Angenehm überrascht war nicht nur Tino Pakusa von dem großen Andrang zur Demonstration gegen Rechtsradikalismus und für Demokratie am Samstagnachmittag in Erkelenz. Mit 1000 Teilnehmern hatte der Geschäftsführer des „Bündnisses gegen Rechtsextremismus – für Demokratie und Toleranz im Kreis Heinsberg“als Organisator gerechnet. Es waren weitaus mehr Menschen, die sich auf der Fläche am Konrad-Adenauer-Platz, auf dem Bahnhofvorplatz, vor dem Amtsgericht und stadteinwärts bis weit in die Kölner Straße zusammengefunden hatten, um zu zeigen, was sie von rechter Hetze, Faschismus und der AFD halten: nämlich nichts.
Bunt wie die Gesellschaft war die Menschenschar, die nach Angaben des Einsatzleiters der Polizei rund 2000 Köpfe zählte. Pakusa sprach beim Überblick von der Bühne von „3000 plus“. Regen und Nässe hatten die Teilnehmer nicht davon abgehalten, zur Demo zu strömen. Viele hatten selbst gemalte Plakate dabei, auf denen deutlich wurde, warum sie gekommen waren: Schutz der Demokratie vor denjenigen rechtsradikal Denkenden, die die Demokratie und die Menschenrechte am liebsten abschaffen wollen. Viele politische Gruppierung aus nah und fern, Parteien aus dem demokratischen Spektrum, kirchliche Gruppen, Vereine – ihre Vertreter hatten alle nur ein Anliegen: „Nie wieder ist jetzt!“
Spätestens nach dem enttarnten Treffen von Rechtsextremen und AFD-Politikern in Potsdam einschließlich der bekannt gewordenen „Remigrationspläne“sind die Menschen landauf, landab wach geworfen und haben gespürt, was Extremisten mit dem Land und ihnen vorhaben. „Bunt statt braun“, stand auf einem der Plakate. Laut statt leise wollten diejenigen sein, die so oft als schweigende Mehrheit bezeichnet werden. Sie sind alle „Freunde der Demokratie“, wie Bürgermeister Stephan Muckel in seiner Rede meinte.

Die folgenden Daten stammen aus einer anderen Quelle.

theorem moves_deadlineLoop (fuel n tmo tStart : Nat) (acc : List Byte) (c : Channel) :
    Moves c (deadlineLoop fuel n tmo tStart acc c).chan := by
  induction fuel generalizing acc c with
  | zero => exact .refl c
  | succ fuel ih =>
    unfold deadlineLoop
    split
    · exact .refl c
    · split
      · exact .refl c
      · rename_i h; exact moves_nextPoll h
      · rename_i h; exact (moves_nextPoll h).trans (ih _ _)
      · rename_i h; exact (moves_nextPoll h).trans (ih _ _)

theorem moves_readFrom (tStart n tmo : Nat) (c : Channel) : Moves c (readFrom tStart n tmo c).chan :=
  moves_deadlineLoop _ _ _ _ _ _

theorem moves_readDeadline (n tmo : Nat) (c : Channel) : Moves c (readDeadline n tmo c).chan := moves_readFrom _ _ _ _

theorem moves_scanLoop {fuel : Nat} {p : Params} {cur : List Byte} {lines : List (List Byte)} {c c' : Channel}
    (h : (scanLoop fuel p cur lines c).chan? = some c') : Moves c c' := by
  induction fuel generalizing cur lines c with
  | zero =>
    simp only [scanLoop, ScanAnswer.chan?, Option.some.injEq] at h
    subst h
    exact .refl c
  | succ fuel ih =>
    have hm := moves_rxByte c
    unfold scanLoop at h
    cases hr : rxByte c <;> rw [hr] at h hm <;> dsimp only [RxAnswer.chan] at h hm
    · split at h
      · split at h
        · exact hm.trans (ih h)
        · cases h
      · split at h
        · split at h
          · cases h; exact hm
          · cases h
        · split at h
          · exact hm.trans (ih h)
          · cases h
    · cases h; exact hm
    · cases h; exact hm

/-! ### Endings -/

/-- How a raw transmission ends; it takes no time and leaves what is queued and what is to come. -/
theorem runSend_next {bytes : List Byte} {s t : State} (h : runOn (.next (enterSend bytes s)) = .next t) :
    ∃ c, Moves s.chan c ∧ c.now = s.chan.now ∧
      (s.chan.rxDepth = none → s.chan.rxFifo <+: c.rxFifo ∧ pendingRx c = pendingRx s.chan) ∧
      (t = finishWith .ok { s with chan := c } ∨ t = raise .ioFailure { s with chan := c }) := by
  have hm := moves_transmit bytes s.chan
  have hn := (transmit_later s.chan.link bytes s.chan).2
  have hu := fun hd => transmit_unbounded (c := s.chan) hd s.chan.link bytes
  cases hr : transmit s.chan.link bytes s.chan with
  | sent c =>
    rw [hr] at hm hn hu
    rw [runSend_sent hr] at h; cases h
    exact ⟨c, hm, hn, hu, .inl rfl⟩
  | ioFail c =>
    rw [hr] at hm hn hu
    rw [runSend_ioFail hr] at h; cases h
    exact ⟨c, hm, hn, hu, .inr rfl⟩

/-- How an exact read ends; it sends nothing. -/
theorem runRead_next {n : Nat} {s t : State} (h : runOn (.next (enterRead n s)) = .next t) :
    ∃ c, Moves s.chan c ∧ c.tx = s.chan.tx ∧
      ((∃ acc, t = finish { s.result with outcome := .ok, obuf := acc, olen := n } { s with chan := c }) ∨
        t = raise .ioFailure { s with chan := c } ∨
        (∃ acc, acc.length < n ∧
          t = suspend .rxWait { Work.clear with job := .readExact n, acc := acc } { s with chan := c })) := by
  have hm := moves_readMore n [] s.chan
  have ht := readMore_tx n [] s.chan
  cases hr : readMore n [] s.chan with
  | done acc c =>
    rw [hr] at hm ht
    rw [runRead_done hr] at h; cases h
    exact ⟨c, hm, ht, .inl ⟨acc, rfl⟩⟩
  | ioFail c =>
    rw [hr] at hm ht
    rw [runRead_ioFail hr] at h; cases h
    exact ⟨c, hm, ht, .inr (.inl rfl)⟩
  | waiting acc c =>
    rw [hr] at hm ht
    rw [runRead_waiting hr] at h; cases h
    exact ⟨c, hm, ht, .inr (.inr ⟨acc, by simpa using readMore_waiting_length hr, rfl⟩)⟩

/-- How a command ends. -/
theorem runCommand_next {f : FrameFields} {job : Job} {s t : State} (hj : isCommand job = true)
    (h : runOn (.next (enterCommand f job s)) = .next t) :
    ∃ c, Moves s.chan c ∧
      ((∃ acc, acc.length = jobBytes job ∧ t = completeJob job acc { s with chan := c }) ∨
        t = raise .ioFailure { s with chan := c } ∨
        (∃ acc, acc.length < jobBytes job ∧ t = suspend .rxWait
          { Work.clear with crc := crc16 (frameBody f), frame := buildFrame f, job := job, acc := acc }
          { s with chan := c })) := by
  have hm := moves_transmit (buildFrame f) s.chan
  cases hr : transmit s.chan.link (buildFrame f) s.chan with
  | ioFail c =>
    rw [hr] at hm
    rw [runCommand_ioFail hj hr] at h; cases h
    exact ⟨c, hm, .inr (.inl rfl)⟩
  | sent c =>
    rw [hr] at hm
    have hm' := moves_readMore (jobBytes job) [] c
    cases hq : readMore (jobBytes job) [] c with
    | done acc c' =>
      rw [hq] at hm'
      rw [runCommand_done hj hr hq] at h; cases h
      exact ⟨c', hm.trans hm', .inl ⟨acc, by simpa using readMore_done_length hq, rfl⟩⟩
    | ioFail c' =>
      rw [hq] at hm'
      rw [runCommand_readFails hj hr hq] at h; cases h
      exact ⟨c', hm.trans hm', .inr (.inl rfl)⟩
    | waiting acc c' =>
      rw [hq] at hm'
      rw [runCommand_waiting hj hr hq] at h; cases h
      exact ⟨c', hm.trans hm', .inr (.inr ⟨acc, by simpa using readMore_waiting_length hq, rfl⟩)⟩

/-- How the line loop of SCAN.READ ends in the step that starts it. -/
theorem runLines_next {w : Work} {s t : State} (h : runOn (.next (enter .scanLines w s)) = .next t) :
    ∃ c, Moves s.chan c ∧ c.tx = s.chan.tx ∧
      ((∃ lines, t = classify w.classCode lines { s with chan := c }) ∨
        t = raise .ioFailure { s with chan := c } ∨
        (∃ cur lines, scanLoop (scanFuel s.chan) s.params w.cur w.lines s.chan = .waiting cur lines c ∧
          t = suspend .scanLines { w with cur := cur, lines := lines } { s with chan := c })) := by
  have hm : ∀ c, (scanLoop (scanFuel s.chan) s.params w.cur w.lines s.chan).chan? = some c →
      Moves s.chan c ∧ c.tx = s.chan.tx :=
    fun c hc => ⟨moves_scanLoop hc, (scanLoop_later _ _ _ _ _ _ hc).2⟩
  rw [runLines] at h
  split at h
  · rename_i lines c hc; rw [hc] at hm; cases h
    exact ⟨c, (hm c rfl).1, (hm c rfl).2, .inl ⟨lines, rfl⟩⟩
  · rename_i c hc; rw [hc] at hm; cases h
    exact ⟨c, (hm c rfl).1, (hm c rfl).2, .inr (.inl rfl)⟩
  · rename_i cur lines c hc; rw [hc] at hm; cases h
    exact ⟨c, (hm c rfl).1, (hm c rfl).2, .inr (.inr ⟨cur, lines, hc, rfl⟩)⟩
  · cases h

/-- … and in a later step. -/
theorem linesPhase_next {s t : State} (h : linesPhase s = .next t) :
    ∃ c, Moves s.chan c ∧ c.tx = s.chan.tx ∧
      ((∃ lines, t = classify s.work.classCode lines { s with chan := c }) ∨
        t = raise .ioFailure { s with chan := c } ∨
        (∃ cur lines, scanLoop (scanFuel s.chan) s.params s.work.cur s.work.lines s.chan = .waiting cur lines c ∧
          t = enter .scanLines { s.work with cur := cur, lines := lines } { s with chan := c })) := by
  have hm : ∀ c, (scanLoop (scanFuel s.chan) s.params s.work.cur s.work.lines s.chan).chan? = some c →
      Moves s.chan c ∧ c.tx = s.chan.tx :=
    fun c hc => ⟨moves_scanLoop hc, (scanLoop_later _ _ _ _ _ _ hc).2⟩
  unfold linesPhase at h
  split at h
  · rename_i lines c hc; rw [hc] at hm; cases h
    exact ⟨c, (hm c rfl).1, (hm c rfl).2, .inl ⟨lines, rfl⟩⟩
  · rename_i c hc; rw [hc] at hm; cases h
    exact ⟨c, (hm c rfl).1, (hm c rfl).2, .inr (.inl rfl)⟩
  · rename_i cur lines c hc; rw [hc] at hm; cases h
    exact ⟨c, (hm c rfl).1, (hm c rfl).2, .inr (.inr ⟨cur, lines, hc, rfl⟩)⟩
  · cases h

/-- How a classified scan ends (44_scan_decoder.md R181 step 4). -/
theorem classify_cases (code : Byte) (lines : List (List Byte)) (s : State) :
    classify code lines s = finishWith .noResult s ∨
    classify code lines s = raise (.unsupportedType code) s ∨
    ∃ scan, classify code lines s = finish { s.result with outcome := .ok, scan := scan } s := by
  unfold classify
  split
  · exact .inl rfl
  · split
    · exact .inr (.inl rfl)
    · exact .inr (.inr ⟨_, rfl⟩)
    · exact .inr (.inr ⟨_, rfl⟩)

/-- The errors a reply of `n + 6` bytes can show (41_frame_codec.md R126): never the other two short replies. -/
theorem parseReply_error {buf : List Byte} {cap : Nat} {check : Bool} {e : Error} (h : parseReply buf cap check = .error e) :
    (e = .shortReply .tooShort ∧ buf.length < 6) ∨ e = .invalidHeader ∨ e = .deviceError (byteAt buf 2) ∨
    e = .checksumMismatch ∨ e = .shortReply .overCapacity ∨ (e = .shortReply .overRoom ∧ buf.length - 6 < cap) := by
  unfold parseReply at h
  by_cases h1 : buf.length < Config.envelope
  · rw [if_pos h1] at h; cases h; exact .inl ⟨rfl, h1⟩
  rw [if_neg h1] at h
  by_cases h2 : byteAt buf 0 ≠ Config.replyHdr ∨ byteAt buf 1 ≠ Config.rsvd
  · rw [if_pos h2] at h; cases h; exact .inr (.inl rfl)
  rw [if_neg h2] at h
  by_cases h3 : byteAt buf 2 ≠ Config.statusOk
  · rw [if_pos h3] at h; cases h; exact .inr (.inr (.inl rfl))
  rw [if_neg h3] at h
  by_cases h4 : crcAccepts (replySpan buf) (if check then replyTrailer buf else Config.crcSkip) = false
  · rw [if_pos h4] at h; cases h; exact .inr (.inr (.inr (.inl rfl)))
  rw [if_neg h4] at h
  by_cases h5 : cap < decLen (byteAt buf 3)
  · rw [if_pos h5] at h; cases h; exact .inr (.inr (.inr (.inr (.inl rfl))))
  rw [if_neg h5] at h
  by_cases h6 : buf.length - Config.envelope < decLen (byteAt buf 3)
  · rw [if_pos h6] at h; cases h
    exact .inr (.inr (.inr (.inr (.inr ⟨rfl, Nat.lt_of_lt_of_le h6 (Nat.le_of_not_lt h5)⟩))))
  · rw [if_neg h6] at h; cases h

/-- The errors a command can find in a reply of the length it waits for (43_command_reply.md R161, R164; the matrix
of 60_exceptions.md R203). -/
theorem parseReply_error_full {acc : List Byte} {n : Nat} {e : Error} (hl : acc.length = n + 6)
    (h : parseReply acc n true = .error e) :
    e = .invalidHeader ∨ (∃ code, e = .deviceError code) ∨ e = .checksumMismatch ∨ e = .shortReply .overCapacity := by
  rcases parseReply_error h with ⟨-, h⟩ | h | h | h | h | ⟨-, h⟩
  · omega
  · exact .inl h
  · exact .inr (.inl ⟨_, h⟩)
  · exact .inr (.inr (.inl h))
  · exact .inr (.inr (.inr h))
  · omega

/-! ### One phase -/

/-- What an ending, or going on, leaves of a state: the channel moves, and nothing is written that no operation
writes (10_state.md R21, R30). -/
structure Goes (s t : State) : Prop where
  moves : Moves s.chan t.chan
  host : t.host = s.host
  requests : t.requests = s.requests
  params : t.params = s.params

theorem Goes.refl (s : State) : Goes s s := ⟨.refl _, rfl, rfl, rfl⟩

theorem Goes.trans {s t u : State} (h : Goes s t) (h' : Goes t u) : Goes s u :=
  ⟨h.moves.trans h'.moves, h'.host.trans h.host, h'.requests.trans h.requests, h'.params.trans h.params⟩

/-- How one phase can end: nothing, an error, an outcome that is none, an accepted acknowledgement, or a phase. -/
inductive Ends (s : State) : State → Prop
  | same : Ends s s
  | error (e : Error) (c : Channel) (h : Moves s.chan c) : Ends s (raise e { s with chan := c })
  | result (r : Results) (c : Channel) (h : Moves s.chan c) (hr : isError r.outcome = false) :
    Ends s (finish r { s with chan := c })
  | acknowledged (next : AfterAck) (c : Channel) (h : Moves s.chan c) : Ends s (afterAck next { s with chan := c })
  | phase (p : Phase) (w : Work) (c : Channel) (h : Moves s.chan c) (hp : p ≠ .idle) :
    Ends s (enter p w { s with chan := c })

theorem Ends.goes {s t : State} (h : Ends s t) : Goes s t := by
  cases h with
  | same => exact .refl s
  | error e c h => exact ⟨h, rfl, rfl, rfl⟩
  | result r c h => exact ⟨h, rfl, rfl, rfl⟩
  | acknowledged next c h => cases next <;> exact ⟨h, rfl, rfl, rfl⟩
  | phase p w c h _ => exact ⟨h, rfl, rfl, rfl⟩

theorem ends_classify (code : Byte) (lines : List (List Byte)) {s : State} {c : Channel} (h : Moves s.chan c) :
    Ends s (classify code lines { s with chan := c }) := by
  rcases classify_cases code lines { s with chan := c } with h' | h' | ⟨scan, h'⟩ <;> rw [h']
  · exact .result _ c h rfl
  · exact .error _ c h
  · exact .result _ c h rfl

theorem ends_completeJob (job : Job) (acc : List Byte) {s : State} {c : Channel} (h : Moves s.chan c) :
    Ends s (completeJob job acc { s with chan := c }) ∨ completeJob job acc { s with chan := c } = { s with chan := c } := by
  cases job with
  | readExact n => exact .inl (.result _ c h rfl)
  | writeAck next =>
    rcases completeJob_writeAck next acc { s with chan := c } with ⟨h', -⟩ | ⟨e, h', -⟩ <;> rw [h']
    · exact .inl (.acknowledged next c h)
    · exact .inl (.error e c h)
  | readReply n =>
    cases hp : parseReply acc n true with
    | ok r => rw [completeJob_readReply_ok _ hp]; exact .inl (.result _ c h rfl)
    | error e => rw [completeJob_readReply_error _ hp]; exact .inl (.error e c h)
  | frameParse cap check =>
    cases hp : parseReply acc cap check with
    | ok r => rw [completeJob_frameParse_ok _ hp]; exact .inl (.result _ c h rfl)
    | error e => rw [completeJob_frameParse_error _ hp]; exact .inl (.error e c h)
  | _ => exact .inr rfl

theorem ends_receive {s : State} (hj : isCommand s.work.job = true ∨ ∃ n, s.work.job = .readExact n) :
    Ends s (receive s) := by
  have hm := moves_readMore (jobBytes s.work.job - s.work.acc.length) s.work.acc s.chan
  rcases receive_cases s with ⟨acc, c, hr, hs⟩ | ⟨c, hr, hs⟩ | ⟨acc, c, hr, hs⟩ <;> rw [hr] at hm <;> rw [hs]
  · split
    · exact .phase _ _ _ hm nofun
    · obtain ⟨n, hn⟩ := hj.resolve_left ‹_›
      rw [hn]
      exact .result _ _ hm rfl
  · exact .error _ _ hm
  · exact .phase _ _ _ hm nofun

Er dankte nicht nur dem Bündnis für dieses Zeichen der bunten Vielfalt, überwältigt dankte er auch den vielen Bürgern, die sich für Menschenrechte und Demokratie aussprechen. Er erinnerte daran, dass viele Mitarbeiter im Rathaus einen Migrationshintergrund haben: „Sie gehören zu uns und sind Teil unserer bunten Gesellschaft.“
Zur bunten Gesellschaft gehören auch queere Menschen. „Wir als eine Minderheit sind die ersten, die bei Rechtsextremisten an den Pranger gestellt werden“, mahnte Christoph Nilles als Sprecher des Vereins Vielfalt mit Herz im Kreis Heinsberg. „Wir stehen zusammen an der Seite aller Menschen“, versicherte Andrea Reh als Stellvertreterin des Landrats. „Wir sind nicht mehr still und sagen Nein zu Ausgrenzung, Faschismus und Rassismus.“
Die Bürger hätten den „Frühling der Demokratie“ausgerufen, meinte Kathrin Henneberger (Gründe-MdB). Sie setzt sich für ein Verbotsverfahren gegen die
AFD ein. „Wir als Politiker müssen alles gegen den Faschismus tun und dürfen nicht versagen wie die Politiker in den 30er Jahren.“
Mit jedem Redebeitrag und jeder Wortmeldung betreibe die AFD Hetze im Bundestag, sagte Wilfried Oellers (CDU-MdB). Er erinnerte an den Aufstieg des Nationalsozialismus 1933. „Am Anfang war das Wort und das Schweigen, dann kam die Hetzjagd.“Das dürfe es nie wieder geben. Als Feind der abhängig Beschäftigten und als Feind der kleinen Leute
bezeichnete der DGB-Gewerkschaftssekretär Jerome Schmitz die AFD-Politiker.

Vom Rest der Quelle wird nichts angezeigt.